Specifically, in this embodiment, after obtaining the second hash value K1 of the first 128 bytes of unstructured data in the file to be detected, traversing L by using K1, where Lt is a hash value of a part of the unstructured data segment obtained according to the historical malicious file, and if K1 is the same as Lt, determining that the file to be detected is a malicious file.

This embodiment is a further improvement over the previous embodiment in that the second hash value of 128 bytes before each piece of unstructured data is obtained to obtain a second hash value set, in this embodiment, the second hash value of 128 bytes before the first piece of unstructured data is obtained, compared with the previous embodiment, the computer resources and time are less, and through multiple tests, the accuracy rate of determining whether the file to be detected is a malicious file or not is greater than 90% by using the second hash value set of 128 bytes before the first piece of unstructured data.
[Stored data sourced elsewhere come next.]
/-! ### raiseEvent -/

@[simp] theorem State.raiseEvent_now (s : State) (x d : Nat) : (s.raiseEvent x d).now = s.now := by
  unfold State.raiseEvent
  dsimp only
  split
  · rfl
  · split
    · rfl
    · simp
@[simp] theorem State.raiseEvent_pending (s : State) (x d : Nat) : (s.raiseEvent x d).pending = s.pending := by
  unfold State.raiseEvent
  dsimp only
  split
  · rfl
  · split
    · rfl
    · simp
@[simp] theorem State.raiseEvent_freeCount (s : State) (x d : Nat) : (s.raiseEvent x d).freeCount = s.freeCount := by
  unfold State.raiseEvent
  dsimp only
  split
  · rfl
  · split
    · rfl
    · simp
@[simp] theorem State.raiseEvent_par (s : State) (x d : Nat) : (s.raiseEvent x d).par = s.par := by
  unfold State.raiseEvent
  dsimp only
  split
  · rfl
  · split
    · rfl
    · simp
@[simp] theorem State.raiseEvent_imgPar (s : State) (x d : Nat) : (s.raiseEvent x d).imgPar = s.imgPar := by
  unfold State.raiseEvent
  dsimp only
  split
  · rfl
  · split
    · rfl
    · simp
@[simp] theorem State.raiseEvent_imgQueue (s : State) (x d : Nat) : (s.raiseEvent x d).imgQueue = s.imgQueue := by
  unfold State.raiseEvent
  dsimp only
  split
  · rfl
  · split
    · rfl
    · simp
@[simp] theorem State.raiseEvent_cnt (s : State) (x d : Nat) : (s.raiseEvent x d).cnt = s.cnt := by
  unfold State.raiseEvent
  dsimp only
  split
  · rfl
  · split
    · rfl
    · simp
@[simp] theorem State.raiseEvent_dram (s : State) (x d : Nat) : (s.raiseEvent x d).dram = s.dram := by
  unfold State.raiseEvent
  dsimp only
  split
  · rfl
  · split
    · rfl
    · simp
@[simp] theorem State.raiseEvent_flash (s : State) (x d : Nat) : (s.raiseEvent x d).flash = s.flash := by
  unfold State.raiseEvent
  dsimp only
  split
  · rfl
  · split
    · rfl
    · simp
@[simp] theorem State.raiseEvent_seq (s : State) (x d : Nat) : (s.raiseEvent x d).seq = s.seq := by
  unfold State.raiseEvent
  dsimp only
  split
  · rfl
  · split
    · rfl
    · simp
@[simp] theorem State.raiseEvent_pos (s : State) (x d : Nat) : (s.raiseEvent x d).pos = s.pos := by
  unfold State.raiseEvent
  dsimp only
  split
  · rfl
  · split
    · rfl
    · simp
@[simp] theorem State.raiseEvent_lamp (s : State) (x d : Nat) : (s.raiseEvent x d).lamp = s.lamp := by
  unfold State.raiseEvent
  dsimp only
  split
  · rfl
  · split
    · rfl
    · simp
@[simp] theorem State.raiseEvent_sen (s : State) (x d : Nat) : (s.raiseEvent x d).sen = s.sen := by
  unfold State.raiseEvent
  dsimp only
  split
  · rfl
  · split
    · rfl
    · simp
@[simp] theorem State.raiseEvent_cor (s : State) (x d : Nat) : (s.raiseEvent x d).cor = s.cor := by
  unfold State.raiseEvent
  dsimp only
  split
  · rfl
  · split
    · rfl
    · simp
@[simp] theorem State.raiseEvent_cap (s : State) (x d : Nat) : (s.raiseEvent x d).cap = s.cap := by
  unfold State.raiseEvent
  dsimp only
  split
  · rfl
  · split
    · rfl
    · simp
@[simp] theorem State.raiseEvent_cmp (s : State) (x d : Nat) : (s.raiseEvent x d).cmp = s.cmp := by
  unfold State.raiseEvent
  dsimp only
  split
  · rfl
  · split
    · rfl
    · simp
@[simp] theorem State.raiseEvent_hq (s : State) (x d : Nat) : (s.raiseEvent x d).hq = s.hq := by
  unfold State.raiseEvent
  dsimp only
  split
  · rfl
  · split
    · rfl
    · simp
@[simp] theorem State.raiseEvent_mot (s : State) (x d : Nat) : (s.raiseEvent x d).mot = s.mot := by
  unfold State.raiseEvent
  dsimp only
  split
  · rfl
  · split
    · rfl
    · simp
@[simp] theorem State.raiseEvent_aux (s : State) (x d : Nat) : (s.raiseEvent x d).aux = s.aux := by
  unfold State.raiseEvent
  dsimp only
  split
  · rfl
  · split
    · rfl
    · simp
@[simp] theorem State.raiseEvent_sec (s : State) (x d : Nat) : (s.raiseEvent x d).sec = s.sec := by
  unfold State.raiseEvent
  dsimp only
  split
  · rfl
  · split
    · rfl
    · simp
@[simp] theorem State.raiseEvent_hlt (s : State) (x d : Nat) : (s.raiseEvent x d).hlt = s.hlt := by
  unfold State.raiseEvent
  dsimp only
  split
  · rfl
  · split
    · rfl
    · simp
@[simp] theorem State.raiseEvent_ask (s : State) (x d : Nat) : (s.raiseEvent x d).ask = s.ask := by
  unfold State.raiseEvent
  dsimp only
  split
  · rfl
  · split
    · rfl
    · simp
@[simp] theorem State.raiseEvent_pwr (s : State) (x d : Nat) : (s.raiseEvent x d).pwr = s.pwr := by
  unfold State.raiseEvent
  dsimp only
  split
  · rfl
  · split
    · rfl
    · simp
In summary, in the file detection method provided in this embodiment, for a to-be-detected file that includes structured data and unstructured data at the same time and in which the structured data and the unstructured data are alternately arranged, first, structured profile information and unstructured profile characteristics corresponding to the structured data and unstructured data are obtained, and second, matching is performed based on the structured profile information (or a hash value of the structured profile information) and a preset structured profile information library (a hash value library of the structured profile information), and meanwhile, comparing is performed based on the unstructured profile information (or a hash value of the unstructured profile information) and a preset unstructured profile information library (a hash value library of the unstructured profile information), so as to preliminarily determine whether the to-be-detected file is likely to be a malicious file, and here, further, an object is to preliminarily determine whether malicious codes exist in the structured data and/or the unstructured data based on the matching result, so that when malicious codes are likely to exist in the structured data, a higher-level analysis is performed on the content of the structured data to determine whether the to be-detected file is likely to be a malicious file; when malicious code is likely to be present in the unstructured data, a more computationally intensive analysis of the content of the unstructured data is performed to determine whether the file to be detected is a malicious file. Here, through setting up the step of preliminary judging whether the file that waits to detect is probably malicious file, follow-up probably need not detect structured data and unstructured data's content totally, practice thrift the computer resource, efficiency is higher.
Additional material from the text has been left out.